[Data for this task Boundary: Start]

-- ==== Sys2Proof/Laws/State.lean ====
section
/-!
SUPPORT. What each update of one part of the state leaves: that part changed by the function, every
other part as it was.
-/

namespace Sys2Proof.Machine

/-- Two states that agree in every part are equal. -/
theorem State.ext_parts {s t : State} (h1 : s.pending = t.pending) (h2 : s.evt = t.evt)
    (h3 : s.pwr = t.pwr) (h4 : s.cmd = t.cmd) (h5 : s.mem = t.mem) (h6 : s.pmu = t.pmu)
    (h7 : s.bus = t.bus) (h8 : s.tim = t.tim) (h9 : s.dpll = t.dpll) (h10 : s.prof = t.prof)
    (h11 : s.frm = t.frm) (h12 : s.circ = t.circ) (h13 : s.lane = t.lane) (h14 : s.tx = t.tx)
    (h15 : s.rx = t.rx) (h16 : s.dec = t.dec) (h17 : s.mon = t.mon) (h18 : s.skim = t.skim)
    (h19 : s.cry = t.cry) (h20 : s.free = t.free) (h21 : s.noted = t.noted)
    (h22 : s.carried = t.carried) : s = t := by
  cases s; cases t; simp_all

/-! ### State.onEvt -/

@[simp] theorem State.onEvt_pending (f : Evt → Evt) (s : State) : (s.onEvt f).pending = s.pending := rfl
@[simp] theorem State.onEvt_evt (f : Evt → Evt) (s : State) : (s.onEvt f).evt = f s.evt := rfl
@[simp] theorem State.onEvt_pwr (f : Evt → Evt) (s : State) : (s.onEvt f).pwr = s.pwr := rfl
@[simp] theorem State.onEvt_cmd (f : Evt → Evt) (s : State) : (s.onEvt f).cmd = s.cmd := rfl
@[simp] theorem State.onEvt_mem (f : Evt → Evt) (s : State) : (s.onEvt f).mem = s.mem := rfl
@[simp] theorem State.onEvt_pmu (f : Evt → Evt) (s : State) : (s.onEvt f).pmu = s.pmu := rfl
@[simp] theorem State.onEvt_bus (f : Evt → Evt) (s : State) : (s.onEvt f).bus = s.bus := rfl
@[simp] theorem State.onEvt_tim (f : Evt → Evt) (s : State) : (s.onEvt f).tim = s.tim := rfl
@[simp] theorem State.onEvt_dpll (f : Evt → Evt) (s : State) : (s.onEvt f).dpll = s.dpll := rfl
@[simp] theorem State.onEvt_prof (f : Evt → Evt) (s : State) : (s.onEvt f).prof = s.prof := rfl
@[simp] theorem State.onEvt_frm (f : Evt → Evt) (s : State) : (s.onEvt f).frm = s.frm := rfl
@[simp] theorem State.onEvt_circ (f : Evt → Evt) (s : State) : (s.onEvt f).circ = s.circ := rfl
@[simp] theorem State.onEvt_lane (f : Evt → Evt) (s : State) : (s.onEvt f).lane = s.lane := rfl
@[simp] theorem State.onEvt_tx (f : Evt → Evt) (s : State) : (s.onEvt f).tx = s.tx := rfl
@[simp] theorem State.onEvt_rx (f : Evt → Evt) (s : State) : (s.onEvt f).rx = s.rx := rfl
@[simp] theorem State.onEvt_dec (f : Evt → Evt) (s : State) : (s.onEvt f).dec = s.dec := rfl
@[simp] theorem State.onEvt_mon (f : Evt → Evt) (s : State) : (s.onEvt f).mon = s.mon := rfl
@[simp] theorem State.onEvt_skim (f : Evt → Evt) (s : State) : (s.onEvt f).skim = s.skim := rfl
@[simp] theorem State.onEvt_cry (f : Evt → Evt) (s : State) : (s.onEvt f).cry = s.cry := rfl
@[simp] theorem State.onEvt_free (f : Evt → Evt) (s : State) : (s.onEvt f).free = s.free := rfl
@[simp] theorem State.onEvt_noted (f : Evt → Evt) (s : State) : (s.onEvt f).noted = s.noted := rfl
@[simp] theorem State.onEvt_carried (f : Evt → Evt) (s : State) : (s.onEvt f).carried = s.carried := rfl

/-! ### State.onPwr -/

@[simp] theorem State.onPwr_pending (f : Pwr → Pwr) (s : State) : (s.onPwr f).pending = s.pending := rfl
@[simp] theorem State.onPwr_evt (f : Pwr → Pwr) (s : State) : (s.onPwr f).evt = s.evt := rfl
@[simp] theorem State.onPwr_pwr (f : Pwr → Pwr) (s : State) : (s.onPwr f).pwr = f s.pwr := rfl
@[simp] theorem State.onPwr_cmd (f : Pwr → Pwr) (s : State) : (s.onPwr f).cmd = s.cmd := rfl
@[simp] theorem State.onPwr_mem (f : Pwr → Pwr) (s : State) : (s.onPwr f).mem = s.mem := rfl
@[simp] theorem State.onPwr_pmu (f : Pwr → Pwr) (s : State) : (s.onPwr f).pmu = s.pmu := rfl
@[simp] theorem State.onPwr_bus (f : Pwr → Pwr) (s : State) : (s.onPwr f).bus = s.bus := rfl
@[simp] theorem State.onPwr_tim (f : Pwr → Pwr) (s : State) : (s.onPwr f).tim = s.tim := rfl
@[simp] theorem State.onPwr_dpll (f : Pwr → Pwr) (s : State) : (s.onPwr f).dpll = s.dpll := rfl
@[simp] theorem State.onPwr_prof (f : Pwr → Pwr) (s : State) : (s.onPwr f).prof = s.prof := rfl
@[simp] theorem State.onPwr_frm (f : Pwr → Pwr) (s : State) : (s.onPwr f).frm = s.frm := rfl
@[simp] theorem State.onPwr_circ (f : Pwr → Pwr) (s : State) : (s.onPwr f).circ = s.circ := rfl
@[simp] theorem State.onPwr_lane (f : Pwr → Pwr) (s : State) : (s.onPwr f).lane = s.lane := rfl
@[simp] theorem State.onPwr_tx (f : Pwr → Pwr) (s : State) : (s.onPwr f).tx = s.tx := rfl
@[simp] theorem State.onPwr_rx (f : Pwr → Pwr) (s : State) : (s.onPwr f).rx = s.rx := rfl
@[simp] theorem State.onPwr_dec (f : Pwr → Pwr) (s : State) : (s.onPwr f).dec = s.dec := rfl
@[simp] theorem State.onPwr_mon (f : Pwr → Pwr) (s : State) : (s.onPwr f).mon = s.mon := rfl
@[simp] theorem State.onPwr_skim (f : Pwr → Pwr) (s : State) : (s.onPwr f).skim = s.skim := rfl
@[simp] theorem State.onPwr_cry (f : Pwr → Pwr) (s : State) : (s.onPwr f).cry = s.cry := rfl
@[simp] theorem State.onPwr_free (f : Pwr → Pwr) (s : State) : (s.onPwr f).free = s.free := rfl
@[simp] theorem State.onPwr_noted (f : Pwr → Pwr) (s : State) : (s.onPwr f).noted = s.noted := rfl
@[simp] theorem State.onPwr_carried (f : Pwr → Pwr) (s : State) : (s.onPwr f).carried = s.carried := rfl

/-! ### State.onCmd -/

@[simp] theorem State.onCmd_pending (f : Cmd → Cmd) (s : State) : (s.onCmd f).pending = s.pending := rfl
@[simp] theorem State.onCmd_evt (f : Cmd → Cmd) (s : State) : (s.onCmd f).evt = s.evt := rfl
@[simp] theorem State.onCmd_pwr (f : Cmd → Cmd) (s : State) : (s.onCmd f).pwr = s.pwr := rfl
@[simp] theorem State.onCmd_cmd (f : Cmd → Cmd) (s : State) : (s.onCmd f).cmd = f s.cmd := rfl
@[simp] theorem State.onCmd_mem (f : Cmd → Cmd) (s : State) : (s.onCmd f).mem = s.mem := rfl
@[simp] theorem State.onCmd_pmu (f : Cmd → Cmd) (s : State) : (s.onCmd f).pmu = s.pmu := rfl
@[simp] theorem State.onCmd_bus (f : Cmd → Cmd) (s : State) : (s.onCmd f).bus = s.bus := rfl
@[simp] theorem State.onCmd_tim (f : Cmd → Cmd) (s : State) : (s.onCmd f).tim = s.tim := rfl
@[simp] theorem State.onCmd_dpll (f : Cmd → Cmd) (s : State) : (s.onCmd f).dpll = s.dpll := rfl
@[simp] theorem State.onCmd_prof (f : Cmd → Cmd) (s : State) : (s.onCmd f).prof = s.prof := rfl
@[simp] theorem State.onCmd_frm (f : Cmd → Cmd) (s : State) : (s.onCmd f).frm = s.frm := rfl
@[simp] theorem State.onCmd_circ (f : Cmd → Cmd) (s : State) : (s.onCmd f).circ = s.circ := rfl
@[simp] theorem State.onCmd_lane (f : Cmd → Cmd) (s : State) : (s.onCmd f).lane = s.lane := rfl
@[simp] theorem State.onCmd_tx (f : Cmd → Cmd) (s : State) : (s.onCmd f).tx = s.tx := rfl
@[simp] theorem State.onCmd_rx (f : Cmd → Cmd) (s : State) : (s.onCmd f).rx = s.rx := rfl
@[simp] theorem State.onCmd_dec (f : Cmd → Cmd) (s : State) : (s.onCmd f).dec = s.dec := rfl
@[simp] theorem State.onCmd_mon (f : Cmd → Cmd) (s : State) : (s.onCmd f).mon = s.mon := rfl
@[simp] theorem State.onCmd_skim (f : Cmd → Cmd) (s : State) : (s.onCmd f).skim = s.skim := rfl
@[simp] theorem State.onCmd_cry (f : Cmd → Cmd) (s : State) : (s.onCmd f).cry = s.cry := rfl
@[simp] theorem State.onCmd_free (f : Cmd → Cmd) (s : State) : (s.onCmd f).free = s.free := rfl
@[simp] theorem State.onCmd_noted (f : Cmd → Cmd) (s : State) : (s.onCmd f).noted = s.noted := rfl
@[simp] theorem State.onCmd_carried (f : Cmd → Cmd) (s : State) : (s.onCmd f).carried = s.carried := rfl

/-! ### State.onMem -/

@[simp] theorem State.onMem_pending (f : Mem → Mem) (s : State) : (s.onMem f).pending = s.pending := rfl
@[simp] theorem State.onMem_evt (f : Mem → Mem) (s : State) : (s.onMem f).evt = s.evt := rfl
@[simp] theorem State.onMem_pwr (f : Mem → Mem) (s : State) : (s.onMem f).pwr = s.pwr := rfl
@[simp] theorem State.onMem_cmd (f : Mem → Mem) (s : State) : (s.onMem f).cmd = s.cmd := rfl
@[simp] theorem State.onMem_mem (f : Mem → Mem) (s : State) : (s.onMem f).mem = f s.mem := rfl
@[simp] theorem State.onMem_pmu (f : Mem → Mem) (s : State) : (s.onMem f).pmu = s.pmu := rfl
@[simp] theorem State.onMem_bus (f : Mem → Mem) (s : State) : (s.onMem f).bus = s.bus := rfl
@[simp] theorem State.onMem_tim (f : Mem → Mem) (s : State) : (s.onMem f).tim = s.tim := rfl
@[simp] theorem State.onMem_dpll (f : Mem → Mem) (s : State) : (s.onMem f).dpll = s.dpll := rfl
@[simp] theorem State.onMem_prof (f : Mem → Mem) (s : State) : (s.onMem f).prof = s.prof := rfl
@[simp] theorem State.onMem_frm (f : Mem → Mem) (s : State) : (s.onMem f).frm = s.frm := rfl
@[simp] theorem State.onMem_circ (f : Mem → Mem) (s : State) : (s.onMem f).circ = s.circ := rfl
@[simp] theorem State.onMem_lane (f : Mem → Mem) (s : State) : (s.onMem f).lane = s.lane := rfl
@[simp] theorem State.onMem_tx (f : Mem → Mem) (s : State) : (s.onMem f).tx = s.tx := rfl
@[simp] theorem State.onMem_rx (f : Mem → Mem) (s : State) : (s.onMem f).rx = s.rx := rfl
@[simp] theorem State.onMem_dec (f : Mem → Mem) (s : State) : (s.onMem f).dec = s.dec := rfl
@[simp] theorem State.onMem_mon (f : Mem → Mem) (s : State) : (s.onMem f).mon = s.mon := rfl
@[simp] theorem State.onMem_skim (f : Mem → Mem) (s : State) : (s.onMem f).skim = s.skim := rfl
@[simp] theorem State.onMem_cry (f : Mem → Mem) (s : State) : (s.onMem f).cry = s.cry := rfl
@[simp] theorem State.onMem_free (f : Mem → Mem) (s : State) : (s.onMem f).free = s.free := rfl
@[simp] theorem State.onMem_noted (f : Mem → Mem) (s : State) : (s.onMem f).noted = s.noted := rfl
@[simp] theorem State.onMem_carried (f : Mem → Mem) (s : State) : (s.onMem f).carried = s.carried := rfl

/-! ### State.onPmu -/

@[simp] theorem State.onPmu_pending (f : Pmu → Pmu) (s : State) : (s.onPmu f).pending = s.pending := rfl
@[simp] theorem State.onPmu_evt (f : Pmu → Pmu) (s : State) : (s.onPmu f).evt = s.evt := rfl
@[simp] theorem State.onPmu_pwr (f : Pmu → Pmu) (s : State) : (s.onPmu f).pwr = s.pwr := rfl
@[simp] theorem State.onPmu_cmd (f : Pmu → Pmu) (s : State) : (s.onPmu f).cmd = s.cmd := rfl
@[simp] theorem State.onPmu_mem (f : Pmu → Pmu) (s : State) : (s.onPmu f).mem = s.mem := rfl
@[simp] theorem State.onPmu_pmu (f : Pmu → Pmu) (s : State) : (s.onPmu f).pmu = f s.pmu := rfl
@[simp] theorem State.onPmu_bus (f : Pmu → Pmu) (s : State) : (s.onPmu f).bus = s.bus := rfl
@[simp] theorem State.onPmu_tim (f : Pmu → Pmu) (s : State) : (s.onPmu f).tim = s.tim := rfl
@[simp] theorem State.onPmu_dpll (f : Pmu → Pmu) (s : State) : (s.onPmu f).dpll = s.dpll := rfl
@[simp] theorem State.onPmu_prof (f : Pmu → Pmu) (s : State) : (s.onPmu f).prof = s.prof := rfl
@[simp] theorem State.onPmu_frm (f : Pmu → Pmu) (s : State) : (s.onPmu f).frm = s.frm := rfl
@[simp] theorem State.onPmu_circ (f : Pmu → Pmu) (s : State) : (s.onPmu f).circ = s.circ := rfl
@[simp] theorem State.onPmu_lane (f : Pmu → Pmu) (s : State) : (s.onPmu f).lane = s.lane := rfl
@[simp] theorem State.onPmu_tx (f : Pmu → Pmu) (s : State) : (s.onPmu f).tx = s.tx := rfl
@[simp] theorem State.onPmu_rx (f : Pmu → Pmu) (s : State) : (s.onPmu f).rx = s.rx := rfl
@[simp] theorem State.onPmu_dec (f : Pmu → Pmu) (s : State) : (s.onPmu f).dec = s.dec := rfl
@[simp] theorem State.onPmu_mon (f : Pmu → Pmu) (s : State) : (s.onPmu f).mon = s.mon := rfl
@[simp] theorem State.onPmu_skim (f : Pmu → Pmu) (s : State) : (s.onPmu f).skim = s.skim := rfl
@[simp] theorem State.onPmu_cry (f : Pmu → Pmu) (s : State) : (s.onPmu f).cry = s.cry := rfl
@[simp] theorem State.onPmu_free (f : Pmu → Pmu) (s : State) : (s.onPmu f).free = s.free := rfl
@[simp] theorem State.onPmu_noted (f : Pmu → Pmu) (s : State) : (s.onPmu f).noted = s.noted := rfl
@[simp] theorem State.onPmu_carried (f : Pmu → Pmu) (s : State) : (s.onPmu f).carried = s.carried := rfl

/-! ### State.onBus -/

@[simp] theorem State.onBus_pending (f : Bus → Bus) (s : State) : (s.onBus f).pending = s.pending := rfl
@[simp] theorem State.onBus_evt (f : Bus → Bus) (s : State) : (s.onBus f).evt = s.evt := rfl
@[simp] theorem State.onBus_pwr (f : Bus → Bus) (s : State) : (s.onBus f).pwr = s.pwr := rfl
@[simp] theorem State.onBus_cmd (f : Bus → Bus) (s : State) : (s.onBus f).cmd = s.cmd := rfl
@[simp] theorem State.onBus_mem (f : Bus → Bus) (s : State) : (s.onBus f).mem = s.mem := rfl
@[simp] theorem State.onBus_pmu (f : Bus → Bus) (s : State) : (s.onBus f).pmu = s.pmu := rfl
@[simp] theorem State.onBus_bus (f : Bus → Bus) (s : State) : (s.onBus f).bus = f s.bus := rfl
@[simp] theorem State.onBus_tim (f : Bus → Bus) (s : State) : (s.onBus f).tim = s.tim := rfl
@[simp] theorem State.onBus_dpll (f : Bus → Bus) (s : State) : (s.onBus f).dpll = s.dpll := rfl
@[simp] theorem State.onBus_prof (f : Bus → Bus) (s : State) : (s.onBus f).prof = s.prof := rfl
@[simp] theorem State.onBus_frm (f : Bus → Bus) (s : State) : (s.onBus f).frm = s.frm := rfl
@[simp] theorem State.onBus_circ (f : Bus → Bus) (s : State) : (s.onBus f).circ = s.circ := rfl
@[simp] theorem State.onBus_lane (f : Bus → Bus) (s : State) : (s.onBus f).lane = s.lane := rfl
@[simp] theorem State.onBus_tx (f : Bus → Bus) (s : State) : (s.onBus f).tx = s.tx := rfl
@[simp] theorem State.onBus_rx (f : Bus → Bus) (s : State) : (s.onBus f).rx = s.rx := rfl
@[simp] theorem State.onBus_dec (f : Bus → Bus) (s : State) : (s.onBus f).dec = s.dec := rfl
@[simp] theorem State.onBus_mon (f : Bus → Bus) (s : State) : (s.onBus f).mon = s.mon := rfl
@[simp] theorem State.onBus_skim (f : Bus → Bus) (s : State) : (s.onBus f).skim = s.skim := rfl
@[simp] theorem State.onBus_cry (f : Bus → Bus) (s : State) : (s.onBus f).cry = s.cry := rfl
@[simp] theorem State.onBus_free (f : Bus → Bus) (s : State) : (s.onBus f).free = s.free := rfl
@[simp] theorem State.onBus_noted (f : Bus → Bus) (s : State) : (s.onBus f).noted = s.noted := rfl
@[simp] theorem State.onBus_carried (f : Bus → Bus) (s : State) : (s.onBus f).carried = s.carried := rfl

[Data for this task Boundary: End]

How to complete this task: Restate word for word only the lines above from the line containing "(s.onMem f).mon = s.mon := rfl" to the line containing "(s.onMem f).free = s.free := rfl", both of them included.

Answer space:
@[simp] theorem State.onMem_mon (f : Mem → Mem) (s : State) : (s.onMem f).mon = s.mon := rfl
@[simp] theorem State.onMem_skim (f : Mem → Mem) (s : State) : (s.onMem f).skim = s.skim := rfl
@[simp] theorem State.onMem_cry (f : Mem → Mem) (s : State) : (s.onMem f).cry = s.cry := rfl
@[simp] theorem State.onMem_free (f : Mem → Mem) (s : State) : (s.onMem f).free = s.free := rfl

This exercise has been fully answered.